原文は古典ギリシア語で書かれています。この記述に至るまでに、アッティスについての紹介がありますが、彼は先天的に性的不能であったと語られています。以下はそれとは異なり、性的に健常であったアッティスについて語られています。

女神アグディスティスの誕生

νομίζουσί γε μὴν οὐχ οὕτω τὰ ἐς τὸν Ἄττην, ἀλλὰ ἐπιχώριός ἐστιν ἄλλος σφίσιν ἐς αὐτὸν λόγος, Δία ὑπνωμένον ἀφεῖναι σπέρμα ἐς γῆν, τὴν δὲ ἀνὰ χρόνον ἀνεῖναι δαίμονα διπλᾶ ἔχοντα αἰδοῖα, τὰ μὲν ἀνδρός, τὰ δὲ αὐτῶν γυναικός:

本当のところは人々はこれまでに述べた風にはアッティスのことを考えてはいない、その土地での彼についての言い伝えは以下のような別のものである。ゼウス神は眠っているときに自分の精子を大地に注ぎ、大地はしばらくのちに二重の性器を持つ神(ダイモーン)を生じさせた、それは男性器であり女性器でもあった。

ὄνομα δὲ Ἄγδιστιν αὐτῷ τίθενται. θεοὶ δὲ Ἄγδιστιν δείσαντες τὰ αἰδοῖά οἱ τὰ ἀνδρὸς ἀποκόπτουσιν.

名前をアグディスティスといった。しかし神々はアグディスティスを恐れ、その男性器を切り落とした。

古典ギリシア語には文法上の性が男性、女性、中性の3つありますがこのアグディスティスには男性(文中の αὐτῷ は男性与格単数、女性の場合であれば αὐτῇ となるはず)を当てているようです。現代ロマンス諸語でも男女入り混じった集団を男性複数で受けますが、両性具有を男性として受けるのも、これと同じ考えかもしれません。ただし両性が一柱に宿っているため、複数ではなく単数です。

δαίμων ダイモーンとは古代においては神(多神教の神々の中の一柱)と同義であったようですが、時代が下るにつれて神より下位の霊的存在を指すようになり、キリスト教の文脈では悪魔(デーモン)のように使われます。ここでは最初の意味での「一柱の神」としました。

アグディスティスは両性具有の神でありながら、他の神々に去勢されています。神々が δείσαντες「恐れた」と訳しましたが、他の版には δήσαντες「縛った」とするものがあるようです。
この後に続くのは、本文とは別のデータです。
-- ==== Sys2Proof/Laws/State.lean ====
section
/-! SUPPORT. What each update of the state does to each of its fields: one lemma for each field of each update that changes a field,
and one for all the fields of each update that is such an update of a task or a context. -/
namespace Sys2Proof.Machine

variable {s : State}

/-! ## `modTask`: a task -/

section
variable {t : Nat} {g : Task → Task}
@[simp] theorem modTask_agenda : (s.modTask t g).agenda = s.agenda := rfl
@[simp] theorem modTask_cur : (s.modTask t g).cur = s.cur := rfl
@[simp] theorem modTask_tick : (s.modTask t g).tick = s.tick := rfl
@[simp] theorem modTask_issues : (s.modTask t g).issues = s.issues := rfl
@[simp] theorem modTask_fc : (s.modTask t g).fc = s.fc := rfl
@[simp] theorem modTask_nextTask : (s.modTask t g).nextTask = s.nextTask := rfl
@[simp] theorem modTask_nextLaunch : (s.modTask t g).nextLaunch = s.nextLaunch := rfl
@[simp] theorem modTask_nextId : (s.modTask t g).nextId = s.nextId := rfl
@[simp] theorem modTask_mem : (s.modTask t g).mem = s.mem := rfl
@[simp] theorem modTask_tags : (s.modTask t g).tags = s.tags := rfl
@[simp] theorem modTask_tiles : (s.modTask t g).tiles = s.tiles := rfl
@[simp] theorem modTask_knots : (s.modTask t g).knots = s.knots := rfl
@[simp] theorem modTask_links : (s.modTask t g).links = s.links := rfl
@[simp] theorem modTask_tasks : (s.modTask t g).tasks = amod t g s.tasks := rfl
@[simp] theorem modTask_msgs : (s.modTask t g).msgs = s.msgs := rfl
@[simp] theorem modTask_cores : (s.modTask t g).cores = s.cores := rfl
@[simp] theorem modTask_banks : (s.modTask t g).banks = s.banks := rfl
@[simp] theorem modTask_buffers : (s.modTask t g).buffers = s.buffers := rfl
@[simp] theorem modTask_bufSeen : (s.modTask t g).bufSeen = s.bufSeen := rfl
@[simp] theorem modTask_masks : (s.modTask t g).masks = s.masks := rfl
@[simp] theorem modTask_timeline : (s.modTask t g).timeline = s.timeline := rfl
@[simp] theorem modTask_poisonedTl : (s.modTask t g).poisonedTl = s.poisonedTl := rfl
@[simp] theorem modTask_tlb : (s.modTask t g).tlb = s.tlb := rfl
@[simp] theorem modTask_misses : (s.modTask t g).misses = s.misses := rfl
@[simp] theorem modTask_roots : (s.modTask t g).roots = s.roots := rfl
@[simp] theorem modTask_hostAbsent : (s.modTask t g).hostAbsent = s.hostAbsent := rfl
@[simp] theorem modTask_pageReqs : (s.modTask t g).pageReqs = s.pageReqs := rfl
@[simp] theorem modTask_ctxs : (s.modTask t g).ctxs = s.ctxs := rfl
@[simp] theorem modTask_launches : (s.modTask t g).launches = s.launches := rfl
@[simp] theorem modTask_ready : (s.modTask t g).ready = s.ready := rfl
@[simp] theorem modTask_fsrQueue : (s.modTask t g).fsrQueue = s.fsrQueue := rfl
@[simp] theorem modTask_held : (s.modTask t g).held = s.held := rfl
@[simp] theorem modTask_blocked : (s.modTask t g).blocked = s.blocked := rfl
@[simp] theorem modTask_requests : (s.modTask t g).requests = s.requests := rfl
@[simp] theorem modTask_placing : (s.modTask t g).placing = s.placing := rfl
@[simp] theorem modTask_spawnReplies : (s.modTask t g).spawnReplies = s.spawnReplies := rfl
@[simp] theorem modTask_cache : (s.modTask t g).cache = s.cache := rfl
@[simp] theorem modTask_objs : (s.modTask t g).objs = s.objs := rfl
@[simp] theorem modTask_aqis : (s.modTask t g).aqis = s.aqis := rfl
@[simp] theorem modTask_revoked : (s.modTask t g).revoked = s.revoked := rfl
@[simp] theorem modTask_adminQ : (s.modTask t g).adminQ = s.adminQ := rfl
@[simp] theorem modTask_adminWait : (s.modTask t g).adminWait = s.adminWait := rfl
@[simp] theorem modTask_adminComp : (s.modTask t g).adminComp = s.adminComp := rfl
@[simp] theorem modTask_adminSize : (s.modTask t g).adminSize = s.adminSize := rfl
@[simp] theorem modTask_adminTail : (s.modTask t g).adminTail = s.adminTail := rfl
@[simp] theorem modTask_adminPhase : (s.modTask t g).adminPhase = s.adminPhase := rfl
@[simp] theorem modTask_notices : (s.modTask t g).notices = s.notices := rfl
@[simp] theorem modTask_intake : (s.modTask t g).intake = s.intake := rfl
@[simp] theorem modTask_power : (s.modTask t g).power = s.power := rfl
@[simp] theorem modTask_clock : (s.modTask t g).clock = s.clock := rfl
@[simp] theorem modTask_dev : (s.modTask t g).dev = s.dev := rfl
@[simp] theorem modTask_flash : (s.modTask t g).flash = s.flash := rfl
@[simp] theorem modTask_spans : (s.modTask t g).spans = s.spans := rfl
end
どちらもアオリスト時制の能動分詞ですが、どちらであってもキュベレーが強制的に去勢されたことに変わりません。男性器と切り落とされた両性具有の神はこれで女神となります。

アッティスの誕生

ὡς δὲ ἀπ᾽ αὐτῶν ἀναφῦσα ἀμυγδαλῆ εἶχεν ὡραῖον τὸν καρπόν, θυγατέρα τοῦ Σαγγαρίου ποταμοῦ λαβεῖν φασι τοῦ καρποῦ: ἐσθεμένης δὲ ἐς τὸν κόλπον καρπὸς μὲν ἐκεῖνος ἦν αὐτίκα ἀφανής, αὐτὴ δὲ ἐκύει:

そしてその性器からアーモンドの木が生え、熟した実を宿した、河の精サンガリウスの娘が天啓を受けその実をもぎ取った。そして彼女はその実を自分の子宮に入れると、その実は姿を消した、そして彼女は身ごもっていた。
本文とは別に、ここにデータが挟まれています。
-- ==== Sys2Proof/Tests/Base.lean ====
section
/-! SUPPORT. Small states for the tests: a task of a few operators with the channels they need, a context whose shared
window covers one MiB, and a launch. -/
namespace Sys2Proof.Tests
open Sys2Proof Sys2Proof.Machine

/-! ## Tokens and channels -/

/-- A data token. -/
def dat (w : Word) : Token := narrowTok 0 w
/-- A token that can be popped at once. -/
def qt (t : Token) : QTok := { tok := t, due := 0 }
/-- A channel from the edge of the test to port `p` of operator `o`. -/
def inp (o p : Nat) (l : List Token) : Chan :=
  { (default : Chan) with prodOp := 90, prodPort := 4, consOp := o, consPort := p, net := .narrow, prodHi := 9, consHi := 9,
                          endq := l.map qt }
/-- A channel from port `p` of operator `o` to the edge of the test. -/
def outp (o p : Nat) : Chan :=
  { (default : Chan) with prodOp := o, prodPort := p, consOp := 91, consPort := 0, net := .narrow, prodHi := 9, consHi := 9 }
/-- A control channel. -/
def ctl (c : Chan) : Chan := { c with net := .control }

/-! ## States -/

/-- A field of a context record. -/
def fld (lo v : Nat) : BitVec 1024 := BitVec.ofNat 1024 v <<< lo
/-- A context record: CEIL 64, PASID 7, the shared window at 0x100000, one MiB, the work queues at its start, 16 counters,
16 handles, the save area and the span window in it. -/
def record0 : BitVec 1024 :=
  fld 0 384 ||| fld 32 7 ||| fld 72 64 ||| fld 256 0x100000 ||| fld 320 1 ||| fld 384 0x100000 ||| fld 560 16 ||| fld 592 16 |||
    fld 640 0x180000 ||| fld 704 0x100000 ||| fld 768 0x1000 ||| fld 832 0x1000
/-- A context. -/
def ctx0 : Ctx := { (default : Ctx) with record := record0 }
/-- A launch. -/
def launch0 : Launch := { (default : Launch) with l := 64, lOld := 64, rseq := 1, deadline := BitVec.allOnes 64 }
/-- A task of some operators, all on tile (0, 0). -/
def task0 (ks : List OpKind) (chans : List Chan) : Task :=
  { handTask (.cell (handCell 3 [] 0)) with
    ops := ks.map fun k => { place := { x := 0, y := 0, sub := 0 }, fault := none, faultFor := 0, recorded := false, poison := none,
                             heldDone := false, firings := 0, kind := k },
    chans := chans }
/-- A state with one task. -/
def st (k : Task) : State :=
  { State.reset with tasks := [(0, k)], ctxs := [(0, ctx0)], launches := [(0, launch0)], nextTask := 1, nextLaunch := 1,
                     nextId := 1, fc := 100 }
/-- A state with some bytes of the shared window: pairs of an offset and a double. -/
def withMem (s : State) (l : List (Nat × Nat)) : State :=
  { s with mem := l.foldl (fun m x => memWrite m (Loc.shm x.1).key 8 x.2) s.mem }

/-- The state with page tables for PASID 7: the page of 1 GiB at VA 1 GiB is HBM, that at 2 GiB a remote device's, that at 3
GiB the host's; each may be read and written (R320 to R322). -/
def tables (s : State) : State :=
  { s with roots := [(7, 0x1000)], aqis := [(0, { (default : Aqi) with parts := [(0, 0x8000000000000000), (1, 0x8000000000000001)] })],
           mem := [(0x1000, 0x2001), (0x2000, 0x3001), (0x3008, 0x40000087), (0x3010, 0x8000000000000087),
             (0x3018, 0x4000000000000087)].foldl (fun m x => memWrite m x.1 8 x.2) s.mem }

/-! ## Cells -/

/-- A cell actor with registers s1 = 3, s2 = 0xFFFFFFF9 and a firing that a data token chose. -/
def cell0 : Cell := { handCell 3 [] 0 with regs := [0, 3, 0xFFFFFFF9] ++ List.replicate 13 0, guard := 3 }
/-- Its firing. -/
def fire0 : Firing := newFiring 0 0 [] false 0
/-- The cell's task: q0 holds -7, q1 holds 3 and a stop, k0 a one; o0, o1 and kc are bound. -/
def cellTask (c : Cell) : Task :=
  task0 [.cell c] [inp 0 0 [dat 0xFFFFFFF9, dat 5], inp 0 1 [dat 3, stopTok 1 0], inp 0 2 [doneTok 0], outp 0 4, outp 0 5,
    ctl (inp 0 6 [ctrlTok true]), ctl (outp 0 kcPort)]
/-- The cell runs. -/
def onCell (c : Cell) : State := { st (cellTask c) with cur := .cell 0 0 }
/-- The state that most tests of cells start from. -/
def cs : State := onCell cell0
/-- The tokens on an output port of operator 0. -/
def sent (s : State) (p : Nat) : List Token :=
  match s.outTo 0 0 p with
  | .to t c => match s.chan t c with
    | some ch => ch.endq.map (·.tok)
    | none => []
  | _ => []
/-- The next state, or reset where there is none. -/
def after (i : Instr) (s : State) : State :=
  match exec i s with
  | .next s' => s'
  | _ => State.reset
/-- An instruction ends in a next state that meets a test. -/
def gives (i : Instr) (s : State) (p : State → Bool) : Bool :=
  match exec i s with
  | .next s' => p s'
  | _ => false

/-- What CellRuns asks, as a test. -/
def runsB (s : State) (t o : Nat) (c : Cell) (f : Firing) : Bool :=
  decide (s.cur = .cell t o) && decide (s.cell t o = some c) && decide (c.firing = some f)
/-- What CellReads asks, as a test. -/
def readsB (s : State) (t o : Nat) (c : Cell) (f : Firing) (srcs : List Src) (vals : List Word) : Bool :=
  runsB s t o c f &&
  match s.readSrcs t o c f.lastHdr [] srcs with
  | none => false
  | some l => decide (l.map Opnd.val = vals) && (s.operandFreeze t o srcs l).isNone && (firstPoison l).isNone

theorem runs_of {s : State} {t o : Nat} {c : Cell} {f : Firing} (h : runsB s t o c f = true) : CellRuns s t o c f := by
  simp only [runsB, Bool.and_eq_true, decide_eq_true_eq] at h
  exact ⟨h.1.1, h.1.2, h.2⟩

theorem reads_of {s : State} {t o : Nat} {c : Cell} {f : Firing} {srcs : List Src} {vals : List Word}
    (h : readsB s t o c f srcs vals = true) : CellReads s t o c f srcs vals := by
  simp only [readsB, Bool.and_eq_true] at h
  refine ⟨runs_of h.1, ?_⟩
  have h2 := h.2
  split at h2
  · cases h2
  · next l hl =>
    simp only [Bool.and_eq_true, decide_eq_true_eq, Option.isNone_iff_eq_none] at h2
    exact ⟨l, hl, h2.1.1, h2.1.2, h2.2⟩

/-! ## Control cores -/

/-- A core with registers s1 = 3, s2 = -7, s3 = local offset 0x40 and s4 = a double of the shared window, CTXK 0. -/
def core0 : Core :=
  { resetCore with regs := [0, 3, 0xFFFFFFFFFFFFFFF9, 0x8000000000000040, 0x100008] ++ List.replicate 11 0,
                   pc := 0x8000000000000100, tvec := 0x200 }
/-- Core 0 runs. -/
def onCore (c : Core) : State :=
  { st (task0 [] []) with cur := .core 0, cores := c :: List.replicate 15 resetCore }
/-- Core 0 in supervisor mode, and in user mode. -/
def ks : State := onCore core0
@[inherit_doc ks] def ku : State := onCore { core0 with status := 0 }

/-! ## Vector units -/

/-- A vector register of some lanes. -/
def vr (tag : Byte) (l : List Word) : VReg := { lanes := l, tag := tag, side := 0, mark := none }
/-- A vector actor: v1 and v2 hold INT32 lanes, v3 FP32 lanes, v4 BF16 or other lanes of the test, v5 is marked. -/
def vec0 (v4 : VReg) : Vec :=
  { handVec [] 0 with vregs := [freshV, vr 9 [1, 2, 3], vr 9 [10, 20, 30, 40], vr 1 [0x3F800000, 0x40000000], v4,
                                { vr 9 [7] with mark := some 0x55 }] ++ List.replicate 26 freshV,
                      pregs := { bits := 5, mark := none } :: List.replicate 7 freshP }
/-- The vector unit runs; port 0 holds a wide token of three words. -/
def onVec (c : Vec) (l : List Token) : State :=
  { st (task0 [.vec c] [inp 0 0 l, { outp 0 4 with net := .wide }, { outp 0 5 with net := .wide }]) with cur := .vec 0 0 }

end Sys2Proof.Tests
end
τεκούσης δὲ τράγος περιεῖπε τὸν παῖδα ἐκκείμενον.

そして彼女は男の子を出産したのち、その子は捨てられ、牡山羊がその世話をした。

切り落とされた男性器から何かが生じるというのは、ウラノスの男根に付いた泡から生まれたアフロディテを連想させます。しかしウラノスは男性の属性しか持たない神である一方でキュベレーは主に女性の属性を持っていることが大きく違う点です。

この語り口は淡々としすぎていて、娘が受けた天啓がどのようなものであったのか、どうして出産後捨てられたのかなどは説明がありません。もしかしたら文字として書かれることのない文化的な背景がかつて存在し、あえて当時は説明する必要がなかったのかもしれません。アーモンドについては社会人類学者のジェイムス・フレイザーが『金枝篇』 The Golden Boughの中で以下のように述べています。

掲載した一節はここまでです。